Source data
-- ==== Sys2Proof/Laws/Memory.lean ====
section
/-! SUPPORT. The byte spaces: reading after writing, the canonical form, and the sequence of bytes stored from 0 up. -/

namespace Sys2Proof.Machine

/-! ### Reading and writing one byte -/

theorem Memory.read_write_same (m : Memory) (a : Nat) (v : Byte) : (m.write a v).read a = some v := by
  induction m with
  | nil => simp [Memory.write, Memory.read]
  | cons c m ih =>
    by_cases h1 : a < c.1
    · simp [Memory.write, h1, Memory.read]
    · by_cases h2 : a = c.1
      · simp [Memory.write, h2, Memory.read]
      · simp [Memory.write, h1, h2, Memory.read, ih]

theorem Memory.read_write_other (m : Memory) (a b : Nat) (v : Byte) (h : b ≠ a) :
    (m.write a v).read b = m.read b := by
  induction m with
  | nil => simp [Memory.write, Memory.read, h]
  | cons c m ih =>
    by_cases h1 : a < c.1
    · simp [Memory.write, h1, Memory.read, h]
    · by_cases h2 : a = c.1
      · subst h2; simp [Memory.write, Memory.read, h]
      · simp [Memory.write, h1, h2, Memory.read, ih]

/-! ### The canonical form -/

theorem Memory.mem_write {m : Memory} {a : Nat} {v : Byte} {c : Host.Cell} (h : c ∈ m.write a v) :
    c = (a, v) ∨ c ∈ m := by
  induction m with
  | nil => simpa [Memory.write] using h
  | cons d m ih =>
    by_cases h1 : a < d.1
    · simpa [Memory.write, h1] using h
    · by_cases h2 : a = d.1
      · simp [Memory.write, h2] at h ⊢; tauto
      · simp [Memory.write, h1, h2] at h ⊢
        rcases h with h | h
        · exact .inr (.inl h)
        · rcases ih h with h | h <;> tauto

theorem Memory.write_wf {m : Memory} (a : Nat) (v : Byte) (h : m.wf) : (m.write a v).wf := by
  induction m with
  | nil => simp [Memory.write]
  | cons c m ih =>
    obtain ⟨hc, hm⟩ := List.pairwise_cons.1 h
    by_cases h1 : a < c.1
    · simp only [Memory.write, h1, if_true]
      refine List.pairwise_cons.2 ⟨fun d hd => ?_, h⟩
      rcases List.mem_cons.1 hd with rfl | hd
      · exact h1
      · exact h1.trans (hc d hd)
    · by_cases h2 : a = c.1
      · simp only [Memory.write, h2, lt_irrefl, if_true, if_false]
        exact List.pairwise_cons.2 ⟨hc, hm⟩
      · simp only [Memory.write, h1, h2, if_false]
        refine List.pairwise_cons.2 ⟨fun d hd => ?_, ih hm⟩
        rcases Memory.mem_write hd with rfl | hd
        · exact show c.1 < a by omega
        · exact hc d hd

theorem Memory.keepBelow_wf {m : Memory} (n : Nat) (h : m.wf) : (m.keepBelow n).wf := List.Pairwise.filter _ h

theorem Memory.ofBytes_indices (i : Nat) (bs : List Byte) :
    (Memory.ofBytes i bs).indices = List.range' i bs.length := by
  induction bs generalizing i with
  | nil => rfl
  | cons b bs ih => simpa [Memory.ofBytes, Memory.indices, List.range'_succ] using ih (i + 1)

theorem Memory.wf_of_indices {m : Memory} (h : m.indices.Pairwise (· < ·)) : m.wf := List.pairwise_map.1 h

theorem Memory.ofBytes_wf (i : Nat) (bs : List Byte) : (Memory.ofBytes i bs).wf :=
  Memory.wf_of_indices (by rw [Memory.ofBytes_indices]; exact List.pairwise_lt_range')

theorem Memory.Exactly.wf {m : Memory} {n : Nat} (h : m.Exactly n) : m.wf :=
  Memory.wf_of_indices (by rw [show m.indices = List.range n from h]; exact List.pairwise_lt_range)

/-- The spaces of the state right after reset are in canonical form. -/
theorem State.resetWith_wf (c : Config) (n : Nat) :
    (State.resetWith c n).ibuf.wf ∧ (State.resetWith c n).obuf.wf ∧ (State.resetWith c n).cbuf.wf ∧
      (State.resetWith c n).ubuf.wf := by
  simp [State.resetWith]

/-! ### Byte sequences stored from an index up -/

@[simp] theorem Memory.ofBytes_values (i : Nat) (bs : List Byte) : (Memory.ofBytes i bs).values = bs := by
  induction bs generalizing i with
  | nil => rfl
  | cons b bs ih => simpa [Memory.ofBytes, Memory.values] using ih (i + 1)

@[simp] theorem Memory.values_nil : Memory.values [] = [] := rfl

@[simp] theorem Memory.exactly_nil : Memory.Exactly [] 0 := rfl

theorem Memory.ofBytes_exactly (bs : List Byte) : (Memory.ofBytes 0 bs).Exactly bs.length := by
  rw [Memory.Exactly, Memory.ofBytes_indices, List.range_eq_range']

theorem Memory.eq_ofBytes_values {m : Memory} {i n : Nat} (h : m.indices = List.range' i n) :
    m = Memory.ofBytes i m.values := by
  induction m generalizing i n with
  | nil => rfl
  | cons c m ih =>
    cases n with
    | zero => simp [Memory.indices] at h
    | succ n =>
      simp only [Memory.indices, List.map_cons, List.range'_succ, List.cons.injEq] at h
      have := ih h.2
      obtain ⟨a, v⟩ := c
      simp only [Memory.values, List.map_cons, Memory.ofBytes, List.cons.injEq, Prod.mk.injEq, and_true]
      exact ⟨h.1, this⟩

theorem Memory.Exactly.eq_ofBytes {m : Memory} {n : Nat} (h : m.Exactly n) :
    m = Memory.ofBytes 0 m.values ∧ m.values.length = n := by
  have h' : m.indices = List.range' 0 n := by rw [← List.range_eq_range']; exact h
  refine ⟨Memory.eq_ofBytes_values h', ?_⟩
  simpa [Memory.indices, Memory.values] using congrArg List.length h'

theorem Memory.write_ofBytes_end (i : Nat) (bs : List Byte) (v : Byte) :
    (Memory.ofBytes i bs).write (i + bs.length) v = Memory.ofBytes i (bs ++ [v]) := by
  induction bs generalizing i with
  | nil => rfl
  | cons b bs ih =>
    have h1 : ¬ i + (bs.length + 1) < i := by omega
    have h2 : i + (bs.length + 1) ≠ i := by omega
    simp only [Memory.ofBytes, Memory.write, List.length_cons, h1, h2, if_false, List.cons_append]
    rw [← ih (i + 1), show i + 1 + bs.length = i + (bs.length + 1) by omega]

theorem Memory.keepBelow_ofBytes (i n : Nat) (bs : List Byte) (h : i + bs.length ≤ n) :
    (Memory.ofBytes i bs).keepBelow n = Memory.ofBytes i bs := by
  induction bs generalizing i with
  | nil => rfl
  | cons b bs ih =>
    simp only [List.length_cons] at h
    have h1 : i < n := by omega
    have := ih (i + 1) (by omega)
    simp only [Memory.keepBelow] at this
    simp [Memory.ofBytes, Memory.keepBelow, h1, this]

theorem Memory.read_keepBelow (m : Memory) {n a : Nat} (h : a < n) : (m.keepBelow n).read a = m.read a := by
  induction m with
  | nil => rfl
  | cons c m ih =>
    by_cases hc : c.1 < n
    · have e : Memory.keepBelow (c :: m) n = c :: Memory.keepBelow m n := by simp [Memory.keepBelow, hc]
      rw [e, Memory.read, Memory.read, ih]
    · have e : Memory.keepBelow (c :: m) n = Memory.keepBelow m n := by simp [Memory.keepBelow, hc]
      rw [e, Memory.read, ih, if_neg (by omega)]

@[simp] theorem Memory.keepBelow_zero (m : Memory) : m.keepBelow 0 = [] := by simp [Memory.keepBelow]

theorem Memory.bytes_cons_lt (c : Host.Cell) (m : Memory) (i n : Nat) (h : c.1 < i) :
    Memory.bytes (c :: m) i n = Memory.bytes m i n := by
  induction n generalizing i with
  | zero => rfl
  | succ n ih =>
    have : i ≠ c.1 := by omega
    simp only [Memory.bytes, Memory.read, this, if_false, ih (i + 1) (by omega)]

theorem Memory.bytes_ofBytes (i : Nat) (bs : List Byte) : (Memory.ofBytes i bs).bytes i bs.length = some bs := by
  induction bs generalizing i with
  | nil => rfl
  | cons b bs ih =>
    simp only [Memory.ofBytes, List.length_cons, Memory.bytes, Memory.read, if_true]
    rw [Memory.bytes_cons_lt _ _ _ _ (Nat.lt_succ_self i), ih]
    rfl

theorem Memory.bytes_length {m : Memory} {i n : Nat} {bs : List Byte} (h : m.bytes i n = some bs) :
    bs.length = n := by
  induction n generalizing i bs with
  | zero => simp [Memory.bytes] at h; simp [← h]
  | succ n ih =>
    simp only [Memory.bytes] at h
    split at h
    · exact absurd h (by simp)
    · obtain ⟨cs, hcs, rfl⟩ := Option.map_eq_some_iff.1 h
      simp [ih hcs]

/-- The bytes from an index up are the tail of the bytes before it. -/
theorem Memory.bytes_drop {m : Memory} {i n : Nat} {bs : List Byte} (h : m.bytes i n = some bs) (k : Nat)
    (hk : k ≤ n) : m.bytes (i + k) (n - k) = some (bs.drop k) := by
  induction k generalizing i n bs with
  | zero => simpa using h
  | succ k ih =>
    cases n with
    | zero => omega
    | succ n =>
      simp only [Memory.bytes] at h
      split at h
      · exact absurd h (by simp)
      · obtain ⟨cs, hcs, rfl⟩ := Option.map_eq_some_iff.1 h
        have := ih hcs (by omega)
        simpa [show i + 1 + k = i + (k + 1) by omega] using this

theorem Memory.bytes_write_outside (m : Memory) (a : Nat) (v : Byte) (i n : Nat) (h : a < i ∨ i + n ≤ a) :
    (m.write a v).bytes i n = m.bytes i n := by
  induction n generalizing i with
  | zero => rfl
  | succ n ih =>
    simp only [Memory.bytes]
    rw [Memory.read_write_other m a i v (by omega), ih (i + 1) (by omega)]

end Sys2Proof.Machine
end

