/-! ## The Escaper

One input byte at a time: a reserved byte becomes a marker and a masked byte (`escape_cons_reserved`), any other byte
stands for itself (`escape_cons_plain`). That the masked byte is 0x5E or 0x5D (`masked_of_reserved`) makes the output
well formed, and that the scan undoes each step (`unescape_escape`) makes `escape` injective. -/

namespace Sys2Proof.Machine

/-! ### One byte (R14, R130) -/

theorem isReserved_iff {b : Byte} : isReserved b = true ↔ b = BOUNDARY ∨ b = ESC := by
  simp [isReserved]

theorem isReserved_eq_false_iff {b : Byte} : isReserved b = false ↔ b ≠ BOUNDARY ∧ b ≠ ESC := by
  simp [isReserved]

theorem escape_cons_reserved {b : Byte} (h : isReserved b = true) (bs : List Byte) :
    escape (b :: bs) = ESC :: (b ^^^ MASK) :: escape bs := by
  simp [escape, escapeByte, h]

theorem escape_cons_plain {b : Byte} (h : isReserved b = false) (bs : List Byte) :
    escape (b :: bs) = b :: escape bs := by
  simp [escape, escapeByte, h]

/-- R133 (b): the bytes that follow a marker. -/
theorem masked_of_reserved {b : Byte} (h : isReserved b = true) : b ^^^ MASK = 0x5E ∨ b ^^^ MASK = 0x5D := by
  rcases isReserved_iff.1 h with rfl | rfl
  · exact .inl (by decide)
  · exact .inr (by decide)

/-- The mask takes a reserved byte out of the reserved ones. -/
theorem isReserved_masked {b : Byte} (h : isReserved b = true) : isReserved (b ^^^ MASK) = false := by
  rcases masked_of_reserved h with h | h <;> rw [h] <;> decide

/-! ### The whole input (R133) -/

theorem escape_append (as bs : List Byte) : escape (as ++ bs) = escape as ++ escape bs := by
  induction as with
  | nil => rfl
  | cons a as ih => rw [List.cons_append, escape, escape, ih, List.append_assoc]

theorem boundary_notMem_escape (bs : List Byte) : BOUNDARY ∉ escape bs := by
  induction bs with
  | nil => exact List.not_mem_nil
  | cons b bs ih =>
    cases hr : isReserved b with
    | true =>
      have hmasked := (isReserved_eq_false_iff.1 (isReserved_masked hr)).1
      rw [escape_cons_reserved hr, List.mem_cons, List.mem_cons]
      rintro (h | h | h)
      · exact absurd h (by decide)
      · exact hmasked h.symm
      · exact ih h
    | false =>
      rw [escape_cons_plain hr, List.mem_cons]
      rintro (h | h)
      · exact (isReserved_eq_false_iff.1 hr).1 h.symm
      · exact ih h

/-- R133 (b): the byte after a marker is there, and it is the masked form of a reserved byte. -/
theorem escape_after_marker {bs : List Byte} {k : Nat} (h : (escape bs)[k]? = some ESC) :
    (escape bs)[k + 1]? = some 0x5E ∨ (escape bs)[k + 1]? = some 0x5D := by
  induction bs generalizing k with
  | nil => cases h
  | cons b bs ih =>
    cases hr : isReserved b with
    | true =>
      rw [escape_cons_reserved hr] at h ⊢
      match k with
      | 0 => exact (masked_of_reserved hr).imp (congrArg some) (congrArg some)
      | 1 => exact absurd (Option.some.inj h) (isReserved_eq_false_iff.1 (isReserved_masked hr)).2
      | k + 2 => exact ih h
    | false =>
      rw [escape_cons_plain hr] at h ⊢
      match k with
      | 0 => exact absurd (Option.some.inj h) (isReserved_eq_false_iff.1 hr).2
      | k + 1 => exact ih h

## [The task]
Please write out, exactly as they appear above, only the lines in the stretch from the line with "List.range' i n)" through the line with "theorem Memory.write_ofBytes_end (i".

## [Response below]
theorem Memory.eq_ofBytes_values {m : Memory} {i n : Nat} (h : m.indices = List.range' i n) :
    m = Memory.ofBytes i m.values := by
  induction m generalizing i n with
  | nil => rfl
  | cons c m ih =>
    cases n with
    | zero => simp [Memory.indices] at h
    | succ n =>
      simp only [Memory.indices, List.map_cons, List.range'_succ, List.cons.injEq] at h
      have := ih h.2
      obtain ⟨a, v⟩ := c
      simp only [Memory.values, List.map_cons, Memory.ofBytes, List.cons.injEq, Prod.mk.injEq, and_true]
      exact ⟨h.1, this⟩

theorem Memory.Exactly.eq_ofBytes {m : Memory} {n : Nat} (h : m.Exactly n) :
    m = Memory.ofBytes 0 m.values ∧ m.values.length = n := by
  have h' : m.indices = List.range' 0 n := by rw [← List.range_eq_range']; exact h
  refine ⟨Memory.eq_ofBytes_values h', ?_⟩
  simpa [Memory.indices, Memory.values] using congrArg List.length h'

theorem Memory.write_ofBytes_end (i : Nat) (bs : List Byte) (v : Byte) :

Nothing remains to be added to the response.